» **Instructions to follow**: Filter the records below for the word "afterStore". Copy each line that holds it.

[Stored dataset items]
/-- Every instruction has an effect at every state. -/
theorem exists_effect (i : Instr) (s : State) : ∃ e, IsEffectOf s i e := by
  cases i with
  | add a b d => exact ⟨_, isEffectOf_regReg _ rfl rfl rfl ⟨rfl, id, nofun⟩ fun _ => rfl⟩
  | sub a b d => exact ⟨_, isEffectOf_regReg _ rfl rfl rfl ⟨rfl, id, nofun⟩ fun _ => rfl⟩
  | or a b d => exact ⟨_, isEffectOf_regReg _ rfl rfl rfl ⟨rfl, id, nofun⟩ fun _ => rfl⟩
  | and a b d => exact ⟨_, isEffectOf_regReg _ rfl rfl rfl ⟨rfl, id, nofun⟩ fun _ => rfl⟩
  | slt a b d => exact ⟨_, isEffectOf_regReg _ rfl rfl rfl ⟨rfl, id, nofun⟩ fun _ => rfl⟩
  | jr a x =>
    refine ⟨.jump (s.readReg a).toNat, .jump rfl rfl ⟨rfl, id, nofun⟩, fun regs hreads => ?_⟩
    rw [← hreads a (by simp [regsRead])]
    rfl
  | reservedFunc5 x | reservedFunc6 x | reservedFunc7 x | reservedFunc9 x | reservedFunc10 x
  | reservedFunc11 x | reservedFunc12 x | reservedFunc13 x | reservedFunc14 x | reservedFunc15 x =>
    exact ⟨_, isEffectOf_advance rfl rfl ⟨rfl, id, nofun⟩ fun _ _ => rfl⟩
  | addi r d imm =>
    exact ⟨_, isEffectOf_regImm (fun x => Word.ofExact ((x.toNat : Int) + sext7 imm)) rfl rfl rfl
      ⟨rfl, id, nofun⟩ fun _ => rfl⟩
  | slti r d imm =>
    exact ⟨_, isEffectOf_regImm (setOnLess · (sext16 imm)) rfl rfl rfl ⟨rfl, id, nofun⟩ fun _ => rfl⟩
  | j target => exact exists_effect_j target s
  | jal target =>
    exact ⟨.write linkReg (s.npc.setWidth 16) target.toNat,
      .write rfl (Addr.toNat_emod target) ⟨rfl, id, nofun⟩, fun _ _ => rfl⟩
  | lw r d imm => exact exists_effect_lw r d imm s
  | sw r v imm => exact exists_effect_sw r v imm s
  | jeq a b imm => exact exists_effect_jeq a b imm s

/-- The effect of an instruction at the state itself. -/
theorem exec_effect (i : Instr) (s : State) : ∃ e, HasEffect s i e ∧ exec i s = .next (e.apply s) := by
  obtain ⟨e, heffect, hexec⟩ := exists_effect i s
  exact ⟨e, heffect, hexec s.regs fun _ _ => rfl⟩

theorem exec_eq_next {i : Instr} {s t : State} (h : exec i s = .next t) : ∃ e, HasEffect s i e ∧ t = e.apply s := by
  obtain ⟨e, heffect, hexec⟩ := exec_effect i s
  exact ⟨e, heffect, Host.Outcome.next.inj (h.symm.trans hexec)⟩

/-- A step of a RUNNING core has the effect of the instruction that the word at pc decodes to. -/
theorem step_effect {s : State} (hrun : s.run = .running) :
    ∃ e, HasEffect s (decode (s.word s.pc)) e ∧ step s = .next (e.apply s) := by
  obtain ⟨t, ht, ⟨hstopped, -⟩ | ⟨-, hexec, -⟩⟩ := step_answers s
  · exact absurd hrun hstopped
  · obtain ⟨e, heffect, rfl⟩ := exec_eq_next hexec
    exact ⟨e, heffect, ht⟩

/-! ### Memory, the next pc and the register written -/

/-- The effect on memory is the store that `storeOf` names (R32, R47). -/
theorem HasEffect.word_apply {s : State} {i : Instr} {e : Effect} (h : HasEffect s i e) (a : Addr) :
    (e.apply s).word a = afterStore (storeOf i s) a (s.word a) := by
  cases h with
  | jump hwritten hpc hcalm => rw [hcalm.noStore]; rfl
  | write hwritten hpc hcalm => rw [hcalm.noStore]; exact s.word_writeReg _ _ a
  | @store r v imm hea =>
    have hstore : storeOf (.sw r v imm) s = some (s.effectiveAddress r imm, s.readReg v) := if_pos hea
    simp only [hstore, afterStore, Effect.apply, State.word, State.advance_mem, Memory.get_set, eq_comm]
  | halt => rfl
  | loadFault hea => rfl
  | @storeFault r v imm hea =>
    have hstore : storeOf (.sw r v imm) s = none := if_neg (Nat.not_lt.2 hea)
    rw [hstore]; rfl
  | skip hea => rfl

/-- Settles O21: what an instruction answers is its effect, whose only store is the one of `storeOf`. -/
theorem onlySwChangesMemory : Obligations.OnlySwChangesMemory := by
  intro i s t ht a
  obtain ⟨e, heffect, rfl⟩ := exec_eq_next ht
  exact heffect.word_apply a

/-- The effect on pc is the one that R29 lists. -/
theorem HasEffect.pc_apply {s : State} {i : Instr} {e : Effect} (h : HasEffect s i e) :
    (e.apply s).pc.toNat = nextPcOf i s := by
  cases h with
  | jump hwritten hpc hcalm => exact (Addr.ofExact_toNat _).trans hpc.symm
  | write hwritten hpc hcalm => exact (Addr.ofExact_toNat _).trans hpc.symm
  | store hea => exact (State.advance_continues _).1
  | halt => rfl
  | loadFault hea => exact State.npc_toNat _
  | storeFault hea => exact State.npc_toNat _
  | skip hea => exact (State.advance_continues _).1

/-- Settles O34: the pc of the effect of each instruction. -/
theorem nextPcSummary : Obligations.NextPcSummary := by
  intro i s
  obtain ⟨e, heffect, hexec⟩ := exec_effect i s
  exact ⟨_, hexec, heffect.pc_apply⟩

/-- No register but the one that `regWritten` names is written (R24). -/
theorem HasEffect.readReg_apply {s : State} {i : Instr} {e : Effect} (h : HasEffect s i e) {r : RegIdx}
    (hr : some r ≠ regWritten i ∨ r = 0) : (e.apply s).readReg r = s.readReg r := by
  cases h with
  | jump hwritten hpc hcalm => exact s.readReg_postExecute _ r
  | write hwritten hpc hcalm =>
    rcases hr with hr | rfl
    · obtain ⟨-, -, hothers, -⟩ := s.writeReg_postExecute _ _ _
      exact hothers r fun heq => hr (by rw [heq, hwritten])
    · rfl
  | store hea => exact State.readReg_advance _ r
  | halt => rfl
  | loadFault hea => rfl
  | storeFault hea => rfl
  | skip hea => exact State.readReg_advance _ r

/-- One effect on two states that differ in their register files: the rest of the results is the same. -/
theorem Effect.apply_withRegs (e : Effect) (s : State) (regs : Vector Word 8) :
    (e.apply (s.withRegs regs)).pc = (e.apply s).pc ∧ (e.apply (s.withRegs regs)).mem = (e.apply s).mem ∧
      (e.apply (s.withRegs regs)).run = (e.apply s).run ∧ (e.apply (s.withRegs regs)).fault = (e.apply s).fault := by
  cases e with
  | write d v target => simp [Effect.apply]
  | jump | store | halt | fault | skip => exact ⟨rfl, rfl, rfl, rfl⟩

/-- One effect on two states that differ in their register files: the register written is the same. -/
theorem HasEffect.written_withRegs {s : State} {i : Instr} {e : Effect} (h : HasEffect s i e) (regs : Vector Word 8)
    (hrun : (e.apply s).run ≠ .faulted) {r : RegIdx} (hr : some r = regWritten i) :
    (e.apply (s.withRegs regs)).readReg r = (e.apply s).readReg r := by
  cases h with
  | jump hwritten hpc hcalm => simp [hwritten] at hr
  | write hwritten hpc hcalm =>
    obtain rfl := Option.some.inj (hr.trans hwritten)
    simp only [Effect.apply, State.readReg_postExecute, State.readReg_writeReg, if_true]
  | store hea => simp [regWritten] at hr
  | halt => simp [regWritten] at hr
  | loadFault hea => exact absurd rfl hrun
  | storeFault hea => exact absurd rfl hrun
  | skip hea =>
    obtain rfl : r = 0 := Option.some.inj hr
    rfl

/-- Settles O33: the registers read choose the effect, and the effect writes only the register of the table. -/
theorem registerReadWriteTable : Obligations.RegisterReadWriteTable := by
  refine ⟨fun i s t ht r hr => ?_, fun i s regs hreads => ?_, fun s a r => s.outputs_regOut a r⟩
  · obtain ⟨e, heffect, rfl⟩ := exec_eq_next ht
    exact heffect.readReg_apply hr
  · obtain ⟨e, heffect, hexec⟩ := exists_effect i s
    obtain ⟨hpc, hmem, hrun, hfault⟩ := e.apply_withRegs s regs
    exact ⟨_, _, hexec s.regs fun _ _ => rfl, hexec regs hreads, hpc, hmem, hrun, hfault,
      fun hnot r => heffect.written_withRegs regs hnot⟩

/-! ### The run state and the fault record -/

/-- A RUNNING core halts exactly by a j to its own address (R35). -/
theorem HasEffect.halted_iff {s : State} {i : Instr} {e : Effect} (h : HasEffect s i e) (hrun : s.run = .running) :
    (e.apply s).run = .halted ↔ i = .j s.pc := by
  cases h with
  | jump hwritten hpc hcalm => simp [Effect.apply, hrun, hcalm.noHalt]
  | write hwritten hpc hcalm => simp [Effect.apply, hrun, hcalm.noHalt]
  | store hea => simp [Effect.apply, hrun]
  | halt => simp [Effect.apply]
  | loadFault hea => simp [Effect.apply]
  | storeFault hea => simp [Effect.apply]
  | skip hea => simp [Effect.apply, hrun]

/-- An instruction that must fault does (R35, R105, R106). -/
theorem HasEffect.faulted_of_mustFault {s : State} {i : Instr} {e : Effect} (h : HasEffect s i e)
    (hmust : mustFault i s) : (e.apply s).run = .faulted := by
  cases h with
  | jump hwritten hpc hcalm => exact absurd hmust hcalm.noFault
  | write hwritten hpc hcalm => exact absurd hmust hcalm.noFault
  | store hea => exact absurd hea (Nat.not_lt.2 hmust)
  | halt => exact hmust.elim
  | loadFault hea => rfl
  | storeFault hea => rfl
  | skip hea =>
    obtain ⟨-, hnonzero⟩ := hmust
    exact absurd rfl hnonzero

/-- The effect on the fault record: kept, or written by a faulting lw or sw on entry to FAULTED (R36, R86). -/
theorem HasEffect.fault_cases {s : State} {i : Instr} {e : Effect} (h : HasEffect s i e) (hrun : s.run = .running) :
    ((e.apply s).run ≠ .faulted ∧ (e.apply s).fault = s.fault) ∨
      ((e.apply s).run = .faulted ∧ (e.apply s).fault.fpc = s.pc ∧
        faultOf i s (e.apply s).fault.cause (e.apply s).fault.faddr.toNat) := by
  cases h with
  | jump | write | store | skip => left; simp [Effect.apply, hrun]
  | halt => left; simp [Effect.apply]
  | @loadFault r _ imm _ hea | @storeFault r _ imm hea =>
    right
    have hfaddr := s.faddrOf_effectiveAddress r imm
    exact ⟨rfl, rfl, rfl, hfaddr, hea.trans_eq hfaddr.symm⟩

/-- A transaction with `rst = 1` leaves the core RUNNING with a clear fault record (R123). -/
theorem transact_rst {inp : Inputs} (hrst : inp.rst = true) (s : State) :
    ∃ t, transact inp s = .next t ∧ t.run = .running ∧ t.fault = FaultRecord.clear := by
  obtain ⟨t, ht, hforms⟩ := transact_answers inp s
  refine ⟨t, ht, ?_⟩
  rcases hforms with ⟨-, -, rfl⟩ | ⟨-, -, rfl⟩ | ⟨hnot, -⟩ | ⟨hnot, -⟩
  · exact ⟨rfl, rfl⟩
  · exact ⟨rfl, rfl⟩
  · simp [hrst] at hnot
  · simp [hrst] at hnot

/-- Releasing `rst` changes nothing. -/
theorem transact_release (s : State) : transact (rstInputs false) s = .next s := rfl

/-- Settles O38: a stopped core keeps its state, and from RUNNING the effect decides the run state. -/
theorem runStateTransitions : Obligations.RunStateTransitions := by
  refine ⟨fun s => ?_, fun s inp hrst => ?_⟩
  · by_cases hrun : s.run = .running
    · obtain ⟨e, heffect, hstep⟩ := step_effect hrun
      refine ⟨_, hstep, by simp [hrun], by simp [hrun], fun _ => ⟨heffect.halted_iff hrun, fun hfaulted => ?_,
        heffect.faulted_of_mustFault⟩⟩
      obtain ⟨hnot, -⟩ | ⟨-, -, hfaultOf⟩ := heffect.fault_cases hrun
      · exact absurd hfaulted hnot
      · exact ⟨_, _, hfaultOf⟩
    · exact ⟨s, step_stopped hrun, fun _ => rfl, fun _ => rfl, fun h => absurd h hrun⟩
  · obtain ⟨t, ht, hrunning, -⟩ := transact_rst hrst s
    exact ⟨t, t, ht, transact_release t, hrunning⟩

/-- Settles O42: of all effects only a fault touches the record, and reset clears it. -/
theorem faultRecordWrittenOnlyOnFault : Obligations.FaultRecordWrittenOnlyOnFault := by
  refine ⟨fun s => ?_, fun s inp a hrst => ?_⟩
  · by_cases hrun : s.run = .running
    · obtain ⟨e, heffect, hstep⟩ := step_effect hrun
      refine ⟨_, hstep, ?_⟩
      obtain ⟨hnot, hkept⟩ | ⟨hfaulted, hrecord⟩ := heffect.fault_cases hrun
      · exact ⟨fun hchanged => absurd hkept hchanged, fun _ hfaulted => absurd hfaulted hnot⟩
      · exact ⟨fun _ => ⟨hrun, hfaulted⟩, fun _ _ => hrecord⟩
    · exact ⟨s, step_stopped hrun, fun hchanged => absurd rfl hchanged, fun h => absurd h hrun⟩
  · obtain ⟨t, ht, -, hclear⟩ := transact_rst hrst s
    refine ⟨t, t, ht, transact_release t, ?_⟩
    simp [State.outputs, hclear, FaultRecord.clear, FaultCause.code]

end Sys2Proof.Machine
end

section
/-! PROOFS. Memory (spec/20_memory.md): what MemRead and MemWrite answer (R45, R46), that the next fetch sees a store (R47,
R57), and that along a run every read returns the most recent store (R55). -/

namespace Sys2Proof.Machine

/-! ### MemRead and MemWrite -/

/-- Settles O19: the two ranges of the address. -/
theorem memReadInRangeOnly : Obligations.MemReadInRangeOnly := by
  intro s a
  rcases Nat.lt_or_ge a 8192 with hin | hout
  · rw [if_neg (Nat.not_le.2 hin), s.word_ofNat hin, s.memRead_inRange hin]
  · rw [if_pos hout, s.memRead_outOfRange hout]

» **Output of the task**:
    (e.apply s).word a = afterStore (storeOf i s) a (s.word a) := by
    simp only [hstore, afterStore, Effect.apply, State.word, State.advance_mem, Memory.get_set, eq_comm]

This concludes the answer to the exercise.